» **ABOUT THIS TASK**
Each line of the entries below that includes "Index" belongs in your answer.

» **RECORDS PROVIDED**

/-- Index 061000h (32768 indices). -/
def rec061000 : CatRec := ⟨0x061000, 4096, 8, 0x2000,
  [⟨.record, .rw, 0, 0, 0, 0⟩,
   ⟨.bool, .rw, 0, 0, 0, 1⟩,
   ⟨.u8, .ro, 0, 0, 0, 255⟩,
   ⟨.u8, .rw, 0, 0, 0, 6⟩,
   ⟨.u8, .rw, 0, 0, 0, 7⟩,
   ⟨.u8, .rw, 0, 0, 0, 1⟩,
   ⟨.u8, .rw, 0, 255, 0, 255⟩,
   ⟨.u16, .rw, 0, 65535, 0, 65535⟩,
   ⟨.octets, .rw, 0, 0, 0, 6⟩,
   ⟨.octets, .rw, 0, 0, 0, 16⟩,
   ⟨.octets, .rw, 0, 0, 0, 16⟩,
   ⟨.u16, .rw, 0, 0, 0, 65535⟩,
   ⟨.u16, .rw, 0, 0, 0, 65535⟩,
   ⟨.u8, .rw, 0, 255, 0, 255⟩,
   ⟨.u16, .rw, 0, 65535, 0, 65535⟩,
   ⟨.octets, .rw, 0, 0, 0, 6⟩] ++
  [⟨.octets, .rw, 0, 0, 0, 16⟩,
   ⟨.octets, .rw, 0, 0, 0, 16⟩,
   ⟨.u16, .rw, 0, 0, 0, 65535⟩,
   ⟨.u16, .rw, 0, 0, 0, 65535⟩,
   ⟨.u16, .rw, 0, 8832, 0, 65535⟩,
   ⟨.u8, .rw, 0, 64, 1, 255⟩,
   ⟨.u32, .rw, 0, 0, 0, 4294967295⟩,
   ⟨.u8, .rw, 0, 96, 0, 127⟩,
   ⟨.u8, .rw, 0, 0, 0, 2⟩,
   ⟨.u32, .rw, 0, 0, 0, 4294967295⟩,
   ⟨.u16, .rw, 0, 1125, 0, 8192⟩,
   ⟨.u8, .rw, 0, 255, 0, 255⟩,
   ⟨.u16, .rw, 0, 1200, 200, 8900⟩,
   ⟨.u8, .rw, 0, 0, 0, 2⟩,
   ⟨.u16, .rw, 0, 1920, 2, 8192⟩,
   ⟨.u16, .rw, 0, 1080, 2, 8192⟩] ++
  [⟨.u8, .rw, 0, 0, 0, 3⟩,
   ⟨.u8, .rw, 0, 10, 0, 24⟩,
   ⟨.u8, .rw, 0, 2, 1, 64⟩,
   ⟨.u8, .rw, 0, 0, 0, 1⟩,
   ⟨.u8, .rw, 0, 0, 0, 5⟩,
   ⟨.u8, .rw, 0, 0, 0, 15⟩,
   ⟨.u48, .rw, 0, 0, 0, 281474976710655⟩,
   ⟨.u32, .rw, 0, 0, 0, 4294967295⟩,
   ⟨.u48, .rw, 0, 0, 0, 281474976710655⟩,
   ⟨.u16, .rw, 0, 0, 0, 65535⟩,
   ⟨.u8, .rw, 0, 1, 1, 255⟩,
   ⟨.bool, .rw, 0, 1, 0, 1⟩,
   ⟨.u32, .rw, 0, 0, 0, 100000000⟩,
   ⟨.u32, .ro, 0, 0, 0, 4294967295⟩,
   ⟨.u32, .ro, 0, 0, 0, 4294967295⟩,
   ⟨.u64, .ro, 0, 0, 0, 18446744073709551615⟩] ++
  [⟨.u64, .ro, 0, 0, 0, 18446744073709551615⟩,
   ⟨.u64, .ro, 0, 0, 0, 18446744073709551615⟩,
   ⟨.u64, .ro, 0, 0, 0, 18446744073709551615⟩,
   ⟨.u64, .ro, 0, 0, 0, 18446744073709551615⟩,
   ⟨.u64, .ro, 0, 0, 0, 18446744073709551615⟩,
   ⟨.u32, .ro, 0, 0, 0, 4294967295⟩,
   ⟨.u32, .ro, 0, 0, 0, 4294967295⟩,
   ⟨.u32, .ro, 0, 0, 0, 4294967295⟩]⟩

/-- Index 070010h (8 indices). -/
def rec070010 : CatRec := ⟨0x070010, 8, 1, 0x1,
  [⟨.record, .ro, 0, 0, 0, 0⟩,
   ⟨.u8, .ro, 0, 0, 0, 255⟩,
   ⟨.bool, .wo, 1, 0, 0, 1⟩,
   ⟨.bool, .wo, 0, 0, 0, 1⟩,
   ⟨.bool, .wo, 4, 0, 0, 1⟩,
   ⟨.u32, .ro, 0, 0, 0, 4294967295⟩,
   ⟨.u64, .ro, 0, 0, 0, 18446744073709551615⟩]⟩

/-- Index 070100h (8 indices). -/
def rec070100 : CatRec := ⟨0x070100, 8, 1, 0x1,
  [⟨.record, .ro, 0, 0, 0, 0⟩,
   ⟨.u8, .ro, 0, 0, 0, 255⟩,
   ⟨.u32, .ro, 0, 0, 0, 4294967295⟩,
   ⟨.u32, .ro, 0, 0, 0, 4294967295⟩,
   ⟨.u16, .ro, 0, 0, 0, 65535⟩,
   ⟨.u16, .ro, 0, 0, 0, 65535⟩,
   ⟨.u64, .ro, 0, 0, 0, 18446744073709551615⟩,
   ⟨.u64, .ro, 0, 0, 0, 18446744073709551615⟩,
   ⟨.u64, .ro, 0, 0, 0, 18446744073709551615⟩,
   ⟨.u8, .rw, 2, 0, 0, 1⟩,
   ⟨.u48, .rw, 2, 0, 0, 281474976710655⟩,
   ⟨.u32, .rw, 2, 0, 0, 4294967295⟩,
   ⟨.u64, .ro, 0, 0, 0, 18446744073709551615⟩,
   ⟨.u32, .ro, 0, 0, 0, 4294967295⟩,
   ⟨.bool, .ro, 0, 0, 0, 1⟩,
   ⟨.u32, .ro, 0, 0, 0, 4294967295⟩] ++
  [⟨.u64, .ro, 0, 0, 0, 18446744073709551615⟩,
   ⟨.u64, .ro, 0, 0, 0, 18446744073709551615⟩]⟩

/-- Index 070180h (8 indices). -/
def rec070180 : CatRec := ⟨0x070180, 8, 1, 0x1,
  [⟨.record, .ro, 0, 0, 0, 0⟩,
   ⟨.u16, .ro, 0, 0, 0, 65535⟩,
   ⟨.u16, .ro, 0, 0, 0, 65535⟩,
   ⟨.u64, .ro, 0, 0, 0, 18446744073709551615⟩,
   ⟨.u64, .ro, 0, 0, 0, 18446744073709551615⟩,
   ⟨.u64, .ro, 0, 0, 0, 18446744073709551615⟩]⟩

/-- Index 070200h (128 indices). -/
def rec070200 : CatRec := ⟨0x070200, 128, 1, 0x1,
  [⟨.record, .ro, 0, 0, 0, 0⟩,
   ⟨.u32, .ro, 0, 0, 0, 4294967295⟩,
   ⟨.u32, .ro, 0, 0, 0, 4294967295⟩,
   ⟨.u64, .ro, 0, 0, 0, 18446744073709551615⟩,
   ⟨.u64, .ro, 0, 0, 0, 18446744073709551615⟩,
   ⟨.u32, .ro, 0, 0, 0, 4294967295⟩,
   ⟨.u64, .ro, 0, 0, 0, 18446744073709551615⟩,
   ⟨.u64, .ro, 0, 0, 0, 18446744073709551615⟩]⟩

/-- Index 070300h (176 indices). -/
def rec070300 : CatRec := ⟨0x070300, 176, 1, 0x1,
  [⟨.record, .ro, 0, 0, 0, 0⟩,
   ⟨.u8, .rw, 2, 255, 0, 255⟩,
   ⟨.u64, .ro, 0, 0, 0, 18446744073709551615⟩,
   ⟨.u32, .ro, 0, 0, 0, 4294967295⟩]⟩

» **TASK ANSWER**
/-- Index 061000h (32768 indices). -/
/-- Index 070010h (8 indices). -/
/-- Index 070100h (8 indices). -/
/-- Index 070180h (8 indices). -/
/-- Index 070200h (128 indices). -/
/-- Index 070300h (176 indices). -/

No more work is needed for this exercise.